> _Input records_:
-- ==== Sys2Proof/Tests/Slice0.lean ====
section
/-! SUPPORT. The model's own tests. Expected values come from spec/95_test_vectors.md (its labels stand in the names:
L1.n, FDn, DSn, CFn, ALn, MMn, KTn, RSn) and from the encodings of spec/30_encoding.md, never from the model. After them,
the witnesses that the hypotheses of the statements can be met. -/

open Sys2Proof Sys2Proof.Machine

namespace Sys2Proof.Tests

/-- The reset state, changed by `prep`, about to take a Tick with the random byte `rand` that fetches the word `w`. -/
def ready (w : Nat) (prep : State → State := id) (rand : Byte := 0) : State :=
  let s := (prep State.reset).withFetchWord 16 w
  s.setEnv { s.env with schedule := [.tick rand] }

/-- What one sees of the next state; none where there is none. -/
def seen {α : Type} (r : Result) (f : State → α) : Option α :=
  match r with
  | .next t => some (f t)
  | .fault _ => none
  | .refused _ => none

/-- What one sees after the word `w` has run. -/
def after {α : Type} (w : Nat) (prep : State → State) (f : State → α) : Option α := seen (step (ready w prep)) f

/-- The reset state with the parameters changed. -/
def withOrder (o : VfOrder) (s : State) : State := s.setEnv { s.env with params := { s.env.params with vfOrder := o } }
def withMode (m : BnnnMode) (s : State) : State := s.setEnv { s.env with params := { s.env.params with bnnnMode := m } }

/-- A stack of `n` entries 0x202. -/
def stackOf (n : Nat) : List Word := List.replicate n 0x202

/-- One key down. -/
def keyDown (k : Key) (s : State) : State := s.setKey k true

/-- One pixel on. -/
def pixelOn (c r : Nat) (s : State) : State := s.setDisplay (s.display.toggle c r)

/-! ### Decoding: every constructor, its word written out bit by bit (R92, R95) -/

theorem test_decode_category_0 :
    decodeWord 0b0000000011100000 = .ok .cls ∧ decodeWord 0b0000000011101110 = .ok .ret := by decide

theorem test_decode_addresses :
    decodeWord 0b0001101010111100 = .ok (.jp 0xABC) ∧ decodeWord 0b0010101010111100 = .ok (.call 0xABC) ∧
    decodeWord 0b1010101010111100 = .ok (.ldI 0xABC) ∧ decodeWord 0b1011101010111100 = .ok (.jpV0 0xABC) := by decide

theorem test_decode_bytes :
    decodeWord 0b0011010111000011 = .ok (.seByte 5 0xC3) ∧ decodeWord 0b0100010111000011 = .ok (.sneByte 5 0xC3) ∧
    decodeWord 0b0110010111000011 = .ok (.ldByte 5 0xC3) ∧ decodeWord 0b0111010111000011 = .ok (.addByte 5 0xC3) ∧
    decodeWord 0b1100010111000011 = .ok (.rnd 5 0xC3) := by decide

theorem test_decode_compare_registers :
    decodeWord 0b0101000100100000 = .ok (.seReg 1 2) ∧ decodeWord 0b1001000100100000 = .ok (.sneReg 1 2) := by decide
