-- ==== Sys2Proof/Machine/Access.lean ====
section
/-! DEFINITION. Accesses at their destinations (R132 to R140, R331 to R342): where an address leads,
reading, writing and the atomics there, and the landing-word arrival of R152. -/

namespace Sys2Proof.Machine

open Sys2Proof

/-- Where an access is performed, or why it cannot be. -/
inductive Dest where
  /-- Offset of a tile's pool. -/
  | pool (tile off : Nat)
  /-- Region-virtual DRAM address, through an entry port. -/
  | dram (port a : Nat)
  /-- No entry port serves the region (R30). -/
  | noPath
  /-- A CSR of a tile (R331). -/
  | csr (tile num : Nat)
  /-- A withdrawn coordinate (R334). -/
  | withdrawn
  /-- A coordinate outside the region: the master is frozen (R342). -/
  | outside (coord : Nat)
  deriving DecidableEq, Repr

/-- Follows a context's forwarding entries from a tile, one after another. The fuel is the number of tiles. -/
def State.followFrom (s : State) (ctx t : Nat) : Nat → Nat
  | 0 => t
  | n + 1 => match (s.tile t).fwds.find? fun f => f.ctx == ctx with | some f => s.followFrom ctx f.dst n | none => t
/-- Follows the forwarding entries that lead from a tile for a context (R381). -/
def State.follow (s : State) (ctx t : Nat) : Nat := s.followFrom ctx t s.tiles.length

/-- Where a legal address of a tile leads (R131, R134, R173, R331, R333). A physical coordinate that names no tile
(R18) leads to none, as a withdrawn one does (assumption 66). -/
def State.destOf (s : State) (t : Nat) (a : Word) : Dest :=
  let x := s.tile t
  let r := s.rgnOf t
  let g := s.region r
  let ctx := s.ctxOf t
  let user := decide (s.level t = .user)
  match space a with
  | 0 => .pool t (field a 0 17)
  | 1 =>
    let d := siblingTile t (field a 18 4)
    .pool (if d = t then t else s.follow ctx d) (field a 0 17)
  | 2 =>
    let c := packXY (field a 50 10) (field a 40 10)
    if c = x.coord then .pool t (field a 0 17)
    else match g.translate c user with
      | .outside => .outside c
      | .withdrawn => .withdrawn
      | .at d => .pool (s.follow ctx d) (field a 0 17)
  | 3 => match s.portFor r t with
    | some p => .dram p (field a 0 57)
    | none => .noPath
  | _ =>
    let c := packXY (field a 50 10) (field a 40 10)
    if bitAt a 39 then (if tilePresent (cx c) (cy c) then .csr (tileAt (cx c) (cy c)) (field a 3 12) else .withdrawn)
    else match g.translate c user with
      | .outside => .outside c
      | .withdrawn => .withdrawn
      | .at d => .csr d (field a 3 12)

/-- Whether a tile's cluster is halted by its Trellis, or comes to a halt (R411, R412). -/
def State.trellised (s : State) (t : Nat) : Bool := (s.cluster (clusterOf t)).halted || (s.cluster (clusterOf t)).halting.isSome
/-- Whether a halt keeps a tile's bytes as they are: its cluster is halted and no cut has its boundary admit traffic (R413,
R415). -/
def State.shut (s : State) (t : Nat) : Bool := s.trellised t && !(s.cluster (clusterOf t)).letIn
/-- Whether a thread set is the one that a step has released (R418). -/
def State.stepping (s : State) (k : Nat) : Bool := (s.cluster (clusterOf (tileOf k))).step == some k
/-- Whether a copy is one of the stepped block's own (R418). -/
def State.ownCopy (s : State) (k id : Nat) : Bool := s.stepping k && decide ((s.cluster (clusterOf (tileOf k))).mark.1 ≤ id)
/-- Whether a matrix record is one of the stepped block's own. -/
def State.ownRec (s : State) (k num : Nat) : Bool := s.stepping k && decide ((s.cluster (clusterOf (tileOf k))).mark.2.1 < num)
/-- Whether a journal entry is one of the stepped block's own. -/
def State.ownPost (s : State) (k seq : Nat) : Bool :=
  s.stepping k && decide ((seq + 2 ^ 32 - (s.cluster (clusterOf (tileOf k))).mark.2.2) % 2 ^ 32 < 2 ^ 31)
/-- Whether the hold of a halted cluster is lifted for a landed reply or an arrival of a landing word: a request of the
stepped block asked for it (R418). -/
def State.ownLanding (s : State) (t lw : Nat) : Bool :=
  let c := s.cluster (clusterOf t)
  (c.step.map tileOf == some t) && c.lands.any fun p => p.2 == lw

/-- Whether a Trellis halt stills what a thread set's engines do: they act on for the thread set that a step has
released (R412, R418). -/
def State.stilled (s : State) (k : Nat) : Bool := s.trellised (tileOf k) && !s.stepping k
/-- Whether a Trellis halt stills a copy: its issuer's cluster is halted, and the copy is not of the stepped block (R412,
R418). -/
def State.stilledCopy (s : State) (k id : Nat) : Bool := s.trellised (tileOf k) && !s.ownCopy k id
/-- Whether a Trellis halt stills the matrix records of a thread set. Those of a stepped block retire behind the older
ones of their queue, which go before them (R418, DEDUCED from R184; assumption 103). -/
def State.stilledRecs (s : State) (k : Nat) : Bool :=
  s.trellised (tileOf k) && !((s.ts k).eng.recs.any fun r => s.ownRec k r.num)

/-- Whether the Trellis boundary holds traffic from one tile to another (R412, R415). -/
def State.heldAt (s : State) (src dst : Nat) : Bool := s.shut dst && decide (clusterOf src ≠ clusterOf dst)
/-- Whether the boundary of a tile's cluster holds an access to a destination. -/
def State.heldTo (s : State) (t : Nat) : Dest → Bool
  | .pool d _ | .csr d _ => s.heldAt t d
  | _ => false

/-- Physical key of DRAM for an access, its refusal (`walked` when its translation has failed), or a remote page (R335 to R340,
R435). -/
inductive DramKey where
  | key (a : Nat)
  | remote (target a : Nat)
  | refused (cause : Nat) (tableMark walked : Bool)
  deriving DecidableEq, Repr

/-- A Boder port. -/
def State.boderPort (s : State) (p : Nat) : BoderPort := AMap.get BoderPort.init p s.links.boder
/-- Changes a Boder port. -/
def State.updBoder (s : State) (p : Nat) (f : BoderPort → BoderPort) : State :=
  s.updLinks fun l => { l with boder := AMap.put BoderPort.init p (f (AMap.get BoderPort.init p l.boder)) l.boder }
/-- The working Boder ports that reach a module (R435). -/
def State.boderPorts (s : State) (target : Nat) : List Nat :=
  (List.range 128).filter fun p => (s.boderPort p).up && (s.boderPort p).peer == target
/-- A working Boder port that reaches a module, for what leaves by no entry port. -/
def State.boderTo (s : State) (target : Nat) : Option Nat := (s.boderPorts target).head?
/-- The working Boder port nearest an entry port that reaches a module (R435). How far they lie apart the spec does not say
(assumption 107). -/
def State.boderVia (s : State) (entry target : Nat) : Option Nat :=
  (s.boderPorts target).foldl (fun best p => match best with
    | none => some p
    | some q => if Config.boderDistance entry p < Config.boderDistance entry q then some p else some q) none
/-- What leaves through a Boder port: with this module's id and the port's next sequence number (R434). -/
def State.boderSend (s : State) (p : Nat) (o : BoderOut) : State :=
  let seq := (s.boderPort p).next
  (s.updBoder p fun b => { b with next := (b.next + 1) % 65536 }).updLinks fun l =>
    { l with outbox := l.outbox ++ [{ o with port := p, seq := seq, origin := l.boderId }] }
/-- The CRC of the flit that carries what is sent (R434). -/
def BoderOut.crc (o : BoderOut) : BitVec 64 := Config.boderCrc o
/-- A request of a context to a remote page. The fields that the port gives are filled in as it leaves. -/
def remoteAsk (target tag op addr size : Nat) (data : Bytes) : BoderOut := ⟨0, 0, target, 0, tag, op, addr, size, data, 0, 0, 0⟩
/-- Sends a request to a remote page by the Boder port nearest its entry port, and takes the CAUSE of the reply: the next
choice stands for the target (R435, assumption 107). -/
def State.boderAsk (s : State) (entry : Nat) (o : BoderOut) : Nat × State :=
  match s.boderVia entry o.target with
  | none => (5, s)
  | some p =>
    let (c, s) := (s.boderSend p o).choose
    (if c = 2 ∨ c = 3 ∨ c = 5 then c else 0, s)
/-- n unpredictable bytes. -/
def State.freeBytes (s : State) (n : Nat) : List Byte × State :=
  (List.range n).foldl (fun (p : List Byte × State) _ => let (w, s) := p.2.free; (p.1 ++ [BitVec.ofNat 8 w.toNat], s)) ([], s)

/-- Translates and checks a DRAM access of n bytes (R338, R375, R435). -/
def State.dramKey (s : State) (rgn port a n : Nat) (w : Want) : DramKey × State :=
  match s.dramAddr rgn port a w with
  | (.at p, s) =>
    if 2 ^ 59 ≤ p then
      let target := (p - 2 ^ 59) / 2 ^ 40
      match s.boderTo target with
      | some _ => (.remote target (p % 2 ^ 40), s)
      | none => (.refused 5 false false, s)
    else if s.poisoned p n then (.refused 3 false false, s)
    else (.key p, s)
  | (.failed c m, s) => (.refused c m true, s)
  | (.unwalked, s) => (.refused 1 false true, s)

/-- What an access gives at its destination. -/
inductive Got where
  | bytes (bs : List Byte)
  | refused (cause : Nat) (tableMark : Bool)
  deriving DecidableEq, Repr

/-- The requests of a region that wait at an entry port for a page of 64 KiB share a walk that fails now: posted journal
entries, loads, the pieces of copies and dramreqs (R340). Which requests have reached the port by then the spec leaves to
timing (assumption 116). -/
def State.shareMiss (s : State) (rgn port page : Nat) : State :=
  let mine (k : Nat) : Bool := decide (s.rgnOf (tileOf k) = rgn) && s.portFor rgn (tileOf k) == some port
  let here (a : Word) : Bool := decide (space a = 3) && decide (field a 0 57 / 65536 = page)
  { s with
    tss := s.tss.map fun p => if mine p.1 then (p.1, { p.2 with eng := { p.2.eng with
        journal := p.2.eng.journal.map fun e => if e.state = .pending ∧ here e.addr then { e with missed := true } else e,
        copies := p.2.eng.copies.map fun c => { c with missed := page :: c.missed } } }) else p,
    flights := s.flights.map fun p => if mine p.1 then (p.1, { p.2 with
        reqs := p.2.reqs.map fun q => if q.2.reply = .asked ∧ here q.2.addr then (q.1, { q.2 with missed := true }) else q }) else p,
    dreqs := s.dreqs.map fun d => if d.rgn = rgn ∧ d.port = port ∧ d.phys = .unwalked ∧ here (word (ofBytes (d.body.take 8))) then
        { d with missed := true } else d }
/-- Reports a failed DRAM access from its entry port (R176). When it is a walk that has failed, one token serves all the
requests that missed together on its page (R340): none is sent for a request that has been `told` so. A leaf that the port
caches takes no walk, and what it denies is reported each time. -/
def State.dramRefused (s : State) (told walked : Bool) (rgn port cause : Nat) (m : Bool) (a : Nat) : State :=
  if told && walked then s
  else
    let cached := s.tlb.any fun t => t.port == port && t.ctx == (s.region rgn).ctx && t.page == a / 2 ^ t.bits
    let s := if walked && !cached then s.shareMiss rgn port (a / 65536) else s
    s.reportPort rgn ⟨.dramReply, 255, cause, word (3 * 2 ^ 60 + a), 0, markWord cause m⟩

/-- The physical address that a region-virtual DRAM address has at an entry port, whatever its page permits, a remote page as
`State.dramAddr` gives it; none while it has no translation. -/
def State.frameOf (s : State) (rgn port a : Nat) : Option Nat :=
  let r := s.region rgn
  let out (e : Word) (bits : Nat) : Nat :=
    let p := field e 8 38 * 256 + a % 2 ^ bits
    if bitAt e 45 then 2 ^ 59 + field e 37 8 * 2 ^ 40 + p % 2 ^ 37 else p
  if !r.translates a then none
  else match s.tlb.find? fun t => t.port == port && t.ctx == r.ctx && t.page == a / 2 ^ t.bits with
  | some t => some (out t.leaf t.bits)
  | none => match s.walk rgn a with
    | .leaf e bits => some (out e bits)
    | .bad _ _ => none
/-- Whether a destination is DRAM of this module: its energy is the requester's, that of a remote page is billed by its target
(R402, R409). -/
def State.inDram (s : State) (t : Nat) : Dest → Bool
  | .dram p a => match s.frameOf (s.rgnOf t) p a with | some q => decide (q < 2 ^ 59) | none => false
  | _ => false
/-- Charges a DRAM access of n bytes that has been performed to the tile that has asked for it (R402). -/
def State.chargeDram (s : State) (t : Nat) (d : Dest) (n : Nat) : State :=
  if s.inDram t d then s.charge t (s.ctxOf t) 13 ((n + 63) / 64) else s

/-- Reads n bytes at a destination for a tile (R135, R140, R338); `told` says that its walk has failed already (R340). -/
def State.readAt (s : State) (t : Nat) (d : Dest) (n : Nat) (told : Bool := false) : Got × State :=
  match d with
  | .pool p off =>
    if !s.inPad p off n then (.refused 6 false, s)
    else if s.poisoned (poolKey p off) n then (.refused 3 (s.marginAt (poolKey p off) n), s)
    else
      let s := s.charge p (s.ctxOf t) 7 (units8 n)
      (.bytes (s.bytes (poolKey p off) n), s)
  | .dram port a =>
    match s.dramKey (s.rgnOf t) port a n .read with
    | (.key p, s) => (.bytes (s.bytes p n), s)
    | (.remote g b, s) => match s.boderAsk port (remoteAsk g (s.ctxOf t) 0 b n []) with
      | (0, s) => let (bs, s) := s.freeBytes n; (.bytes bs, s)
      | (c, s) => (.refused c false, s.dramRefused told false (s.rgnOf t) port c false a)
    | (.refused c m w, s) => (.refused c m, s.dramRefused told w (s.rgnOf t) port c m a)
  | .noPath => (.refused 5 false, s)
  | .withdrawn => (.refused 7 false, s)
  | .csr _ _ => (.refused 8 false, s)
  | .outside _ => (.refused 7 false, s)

> _Exercise objective_:
All lines above with "journal" in them should be returned.

> _Response box_:
/-- Whether a journal entry is one of the stepped block's own. -/
/-- The requests of a region that wait at an entry port for a page of 64 KiB share a walk that fails now: posted journal
        journal := p.2.eng.journal.map fun e => if e.state = .pending ∧ here e.addr then { e with missed := true } else e,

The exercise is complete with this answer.